The combination of these adjustments could currently result in an aggregate adjustment of between 1% and 5% of a fund’s daily net asset value, depending on the fund’s holdings and market conditions.
These adjustments do not reflect the underlying performance of the funds. They are a result of the impact of the extraordinary market circumstances that we are currently experiencing. We continue to monitor the situation and will take appropriate action to ensure the fair treatment of all investors. Once market volatility returns to normalised levels, we would expect to revert to our usual pricing methodologies.
A list of the funds in the Schroder Special Situations Fund range that are affected by the above arrangements is available on request. Please note that this list may change on a daily basis.
For further information with respect to a particular fund, please contact your usual Schroders representative.
The Schroder Special Situations Fund (the “Company”) is an umbrella structured open-ended investment company with limited liability, organised as a "société anonyme" and qualifies as a SICAV under Part I of the Luxembourg law concerning undertakings for collective investment dated 17 December 2010. The Company has its registered office in Luxembourg and is regulated by the Commission de Surveillance du Secteur Financier.

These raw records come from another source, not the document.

/-! ### Frame Store Controller, Presentation Timer, Master Level unit (Chapter 2) -/

/-- R21: a buffer record; frame number and decode revision are present unless EMPTY. -/
inductive BufRec where
  | empty
  | filling (number : BitVec 40) (revision : BitVec 16)
  | complete (number : BitVec 40) (revision : BitVec 16)
  | showing (number : BitVec 40) (revision : BitVec 16)
  deriving DecidableEq, Repr

/-- Three colour values. -/
structure Rgb where
  r : Nat
  g : Nat
  b : Nat
  deriving DecidableEq, Repr

/-- The linear values of one frame buffer (R21, log 8, 9): the pixels listed by key, strictly
rising, none equal to the fill, and the fill that every unlisted pixel holds. -/
structure Picture where
  fill  : Rgb
  cells : List (Nat × Rgb)
  deriving DecidableEq, Repr

structure FrameStore where
  bufs      : Three BufRec
  mem       : Three Picture
  counter   : BitVec 40
  base      : Option (BitVec 40)
  slips     : Nat
  threshold : Nat
  armed     : Bool
  deriving DecidableEq, Repr

structure Timer where
  mode      : TimerMode
  running   : Bool
  current   : Nat
  staged    : Nat
  free      : Nat
  position  : Nat
  counter   : BitVec 32
  lastStart : Nat
  deriving DecidableEq, Repr

structure Master where
  level  : Nat
  target : Nat
  step   : Nat
  mute   : Bool
  deriving DecidableEq, Repr

/-! ### Output Channels (Chapter 6) -/

/-- R103: from loss confirm to pattern level. -/
structure OutputControls where
  lossConfirm : Nat
  settle      : Nat
  rise        : Nat
  fall        : Nat
  policy      : Policy
  autoRejoin  : Bool
  path        : PathMode
  kind        : PatternKind
  level       : Nat
  deriving DecidableEq, Repr

/-- R119: what a port carries for a frame. -/
inductive PortContent where
  | code0
  | pattern (kind : PatternKind) (level : Nat)
  | computed
  deriving DecidableEq, Repr

/-- R103, and the values the frame in progress uses (R105, R110). -/
structure Channel where
  state         : ChanState
  presence      : Nat
  goodRun       : Nat
  badRun        : Nat
  controls      : OutputControls
  framePresence : Nat
  framePath     : PathMode
  port          : PortContent
  deriving DecidableEq, Repr

/-! ### Banks (Chapters 3, 4, 5, 7) -/

/-- R45. -/
structure Point where
  sx : Int
  sy : Int
  m  : Nat
  deriving DecidableEq, Repr

/-- R64. -/
structure Coverage where
  left    : Nat
  right   : Nat
  top     : Nat
  bottom  : Nat
  fLeft   : Nat
  fRight  : Nat
  fTop    : Nat
  fBottom : Nat
  deriving DecidableEq, Repr

/-- R88: colour gains and black floors. -/
structure Tone where
  gain  : Rgb
  floor : Rgb
  deriving DecidableEq, Repr

/-- R127: what a bank holds for one output, but for the degrade flags. -/
structure OutputScene where
  pitch    : Nat
  points   : List Point
  coverage : Coverage
  tone     : Tone
  encode   : List Nat
  deriving DecidableEq, Repr

/-- Section 7.1: a whole scene bank but for the degrade flags, which is what a profile stores
(R153). -/
structure Scene where
  canvasW : Nat
  canvasH : Nat
  rasterW : Nat
  rasterH : Nat
  ceiling : Nat
  decode  : List Nat
  outs    : Four OutputScene
  deriving DecidableEq, Repr

/-- R43, R127: a bank store: the scene and the 1200 degrade flags of each mesh. -/
structure BankStore where
  scene : Scene
  flags : Four (List Bool)
  deriving DecidableEq, Repr

structure Banks where
  store0      : BankStore
  store1      : BankStore
  activeIsOne : Bool
  revision    : BitVec 16
  pendState   : PendState
  deriving DecidableEq, Repr

/-! ### Profiles (Chapter 8) -/

/-- R153: the fields an entry that is not EMPTY carries beside its state. -/
structure Header where
  revision : BitVec 16
  label    : List Byte
  canvasW  : Nat
  canvasH  : Nat
  deriving DecidableEq, Repr

/-- R125, R153: what a profile holds of one output. -/
structure StoredOutput where
  controls : OutputControls
  enable   : Bool
  deriving DecidableEq, Repr

/-- R153: a profile's contents with the header kept with them. -/
structure Profile where
  scene    : Scene
  input    : InputControls
  outs     : Four StoredOutput
  revision : BitVec 16
  label    : List Byte
  deriving DecidableEq, Repr

/-- R153: a directory entry; `held` is none for EMPTY, else whether the profile is SOUND and its
header. -/
structure Entry where
  held       : Option (Bool × Header)
  writeCount : Nat
  deriving DecidableEq, Repr

/-- R154, R162: a profile area. `torn`: a store was writing it; `blanking`: an erase was blanking
it; `unblanked`: an erase ended and left it not blank (R160, log 41). -/
inductive Area where
  | blank
  | held (p : Profile)
  | torn (p : Profile)
  | blanking (p : Profile)
  | unblanked (p : Profile)
  deriving DecidableEq, Repr

/-- R154: what a directory copy holds. -/
structure Directory where
  generation : BitVec 32
  boot       : Option ProfileNo
  counts     : List Nat
  deriving DecidableEq, Repr

/-- R154, R162: a directory copy; `torn`: a directory write was writing it. -/
inductive DirCopy where
  | blank
  | held (d : Directory)
  | torn
  deriving DecidableEq, Repr

structure Flash where
  areas : List Area
  copy0 : DirCopy
  copy1 : DirCopy
  deriving DecidableEq, Repr

/-- Section 8.2; `inDirectory` says that the operation's directory write has begun (R162). -/
inductive Ctl where
  | scanning
  | idle
  | loading (n : ProfileNo) (arm : Bool)
  | storing (n : ProfileNo) (image : Profile) (inDirectory : Bool)
  | erasing (n : ProfileNo) (erased : Area) (inDirectory : Bool)
  | writingDirectory (boot : Option ProfileNo)
  deriving DecidableEq, Repr

structure ProfileStore where
  ctl        : Ctl
  entries    : List Entry
  boot       : Option ProfileNo
  dirRead    : Bool
  examined   : Nat
  scanCounts : List Nat
  pass0      : Bool
  pass1      : Bool
  flash      : Flash
  deriving DecidableEq, Repr

structure ModeState where
  mode       : PartMode
  remembered : HomeMode
  deriving DecidableEq, Repr

/-! ### Control Link (Chapter 9) -/

/-- R170: the receiver, with the bytes stored of the partial frame, oldest first. -/
inductive Receiver where
  | hunt
  | header (bytes : List Byte)
  | body (code tag : Byte) (length : Nat) (bytes : List Byte)
  deriving DecidableEq, Repr

/-- R174: a reply frame. -/
structure Reply where
  code   : Byte
  tag    : Byte
  status : Status
  body   : List Byte
  deriving DecidableEq, Repr

structure Link where
  rx       : Receiver
  holding  : Option Frame
  handling : Option Frame
  sending  : Option Reply
  deriving DecidableEq, Repr

/-! ### Indication Unit (Chapter 10) -/

/-- R181, R184: what a record says, by kind. -/
inductive IndBody where
  | inputState (state : AcqState) (format : FrameRecord)
  | acquireTimeout (left : AcqState)
  | outputState (k : Output) (state : ChanState) (cause : Cause)
  | bankSwapped (revision : BitVec 16)
  | bankReady
  | profileDone (subject : Option ProfileNo) (op : ProfileOp) (result : ProfileResult)
  | probeReady (k : Output)
  | slipThreshold (count : Nat)
  | modeChange (mode : PartMode)
  deriving DecidableEq, Repr

structure Indication where
  body  : IndBody
  stamp : BitVec 32
  deriving DecidableEq, Repr

/-- Section 10.3: the eleven capture flags. -/
structure CaptureFlags where
  inputLost    : Bool
  acqTimeout   : Bool
  outputLost   : Four Bool
  slip         : Bool
  tornInput    : Bool
  linkDiscard  : Bool
  queueOverrun : Bool
  profileBad   : Bool
  deriving DecidableEq, Repr

/-- The queue, the kind mask, the capture flags and the level of ATTN_N (true is high). -/
structure Indications where
  queue : List Indication
  mask  : BitVec 16
  flags : CaptureFlags
  attnN : Bool
  deriving DecidableEq, Repr

/-! ### Probe unit (Chapter 5) -/

/-- R100: the values the blend stage reports for one output. -/
structure ReachSet where
  reach    : Nat
  scaled   : Nat
  presence : Nat
  deriving DecidableEq, Repr

/-- R100: the values the light path reports for one colour channel. -/
structure LightSet where
  lift   : Nat
  linear : Nat
  scaled : Nat
  code   : Nat
  deriving DecidableEq, Repr

/-- R100: every intermediate value of one pixel. -/
structure PixelStages where
  sx       : Int
  sy       : Int
  gain     : Nat
  degraded : Bool
  x        : Int
  y        : Int
  sample   : Rgb
  reaches  : Four ReachSet
  sum      : Nat
  weight   : Nat
  cover    : Nat
  room     : Nat
  red      : LightSet
  green    : LightSet
  blue     : LightSet
  deriving DecidableEq, Repr

/-- R100: the probe result record; `stages` is none for OUT_OF_RASTER (R99). -/
structure ProbeResult where
  output   : Output
  u        : Nat
  v        : Nat
  path     : PathMode
  revision : BitVec 16
  stamp    : BitVec 32
  stages   : Option PixelStages
  showing  : Option (BufNo × BitVec 16)
  emitted  : Rgb
  deriving DecidableEq, Repr

/-- R95. -/
inductive Probe where
  | idle
  | waiting (k : Output) (u v : Nat)
  | ready (result : ProbeResult)
  deriving DecidableEq, Repr

/-- The input pins as last sensed (00_scope.md): INPUT_VALID, LINK_GOOD0 to 3, and the rate straps as
read at the last reset. -/
structure Pins where
  inputValid : Bool
  linkGood   : Four Bool
  straps     : BitVec 2
  deriving DecidableEq, Repr

/-- The whole part. `free` picks the free values (log 14, 15); `pending` is the queue of commands
that wait, first in first out. -/
structure State where
  pins     : Pins
  acq      : Acquisition
  frames   : FrameStore
  timer    : Timer
  master   : Master
  chans    : Four Channel
  banks    : Banks
  profiles : ProfileStore
  mode     : ModeState
  link     : Link
  ind      : Indications
  probe    : Probe
  free     : Nat
  pending  : List Instr
  deriving DecidableEq, Repr

/-- Reasons a command could fault: none. The manual gives the part no fault; every refusal is a reply
status (R175). -/
inductive Fault
  deriving DecidableEq, Repr

/-- Reasons a command is refused. -/
inductive Refusal where
  /-- Raised by `exec` for a row that has no meaning yet. Safe. No arm of this model raises it. -/
  | notModelled (mnemonic : String)
  deriving DecidableEq, Repr

/-! ### Reset values -/

/-- R20. -/
def resetAcq : Acquisition where
  state := .noSignal
  window := []
  measured := none
  controls := ⟨false, .four, .c11, 2000⟩
  target := none
  good := 0
  bad := 0
  waitCadence := none
  waitStart := none
  alignDue := false
  sinceCadence := 0
  lastCadence := none
  prevCadence := none
  frame := none
  acqTimer := none
  holdTimer := none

Neither the Company nor its Funds have been approved for distribution to non-qualified investors in Switzerland by the Swiss Financial Market Supervisory Authority FINMA (FINMA). Neither the Company nor its Funds are subject to the supervision of the FINMA. Accordingly, the Shares of the Funds may not be offered or distributed in or from Switzerland to non-qualified investors and neither this document nor any offering material relating to the Company and the Funds may be made available in connection with any such offering or distribution to nonqualified investors. The Shares of the Funds may exclusively be offered and distributed to qualified investors as defined in the Federal Act on Collective Investment Schemes (CISA) and the Federal Ordinance on Collective Investment Schemes (CISO). This document and any other offering material or document relating to the Company or the Funds may only be made available to such qualified investors in Switzerland.
The prospectus and the key investor information document(s) for Switzerland, the articles of association, the annual and semi-annual reports can be obtained, free of charge, at the offices of the Swiss representative, Schroder Investment Management (Switzerland) AG, Central 2, 8001 Zurich (authorised and regulated by FINMA) and the Swiss paying agent, Schroder & Co. Bank AG, Central 2, 8001 Zurich.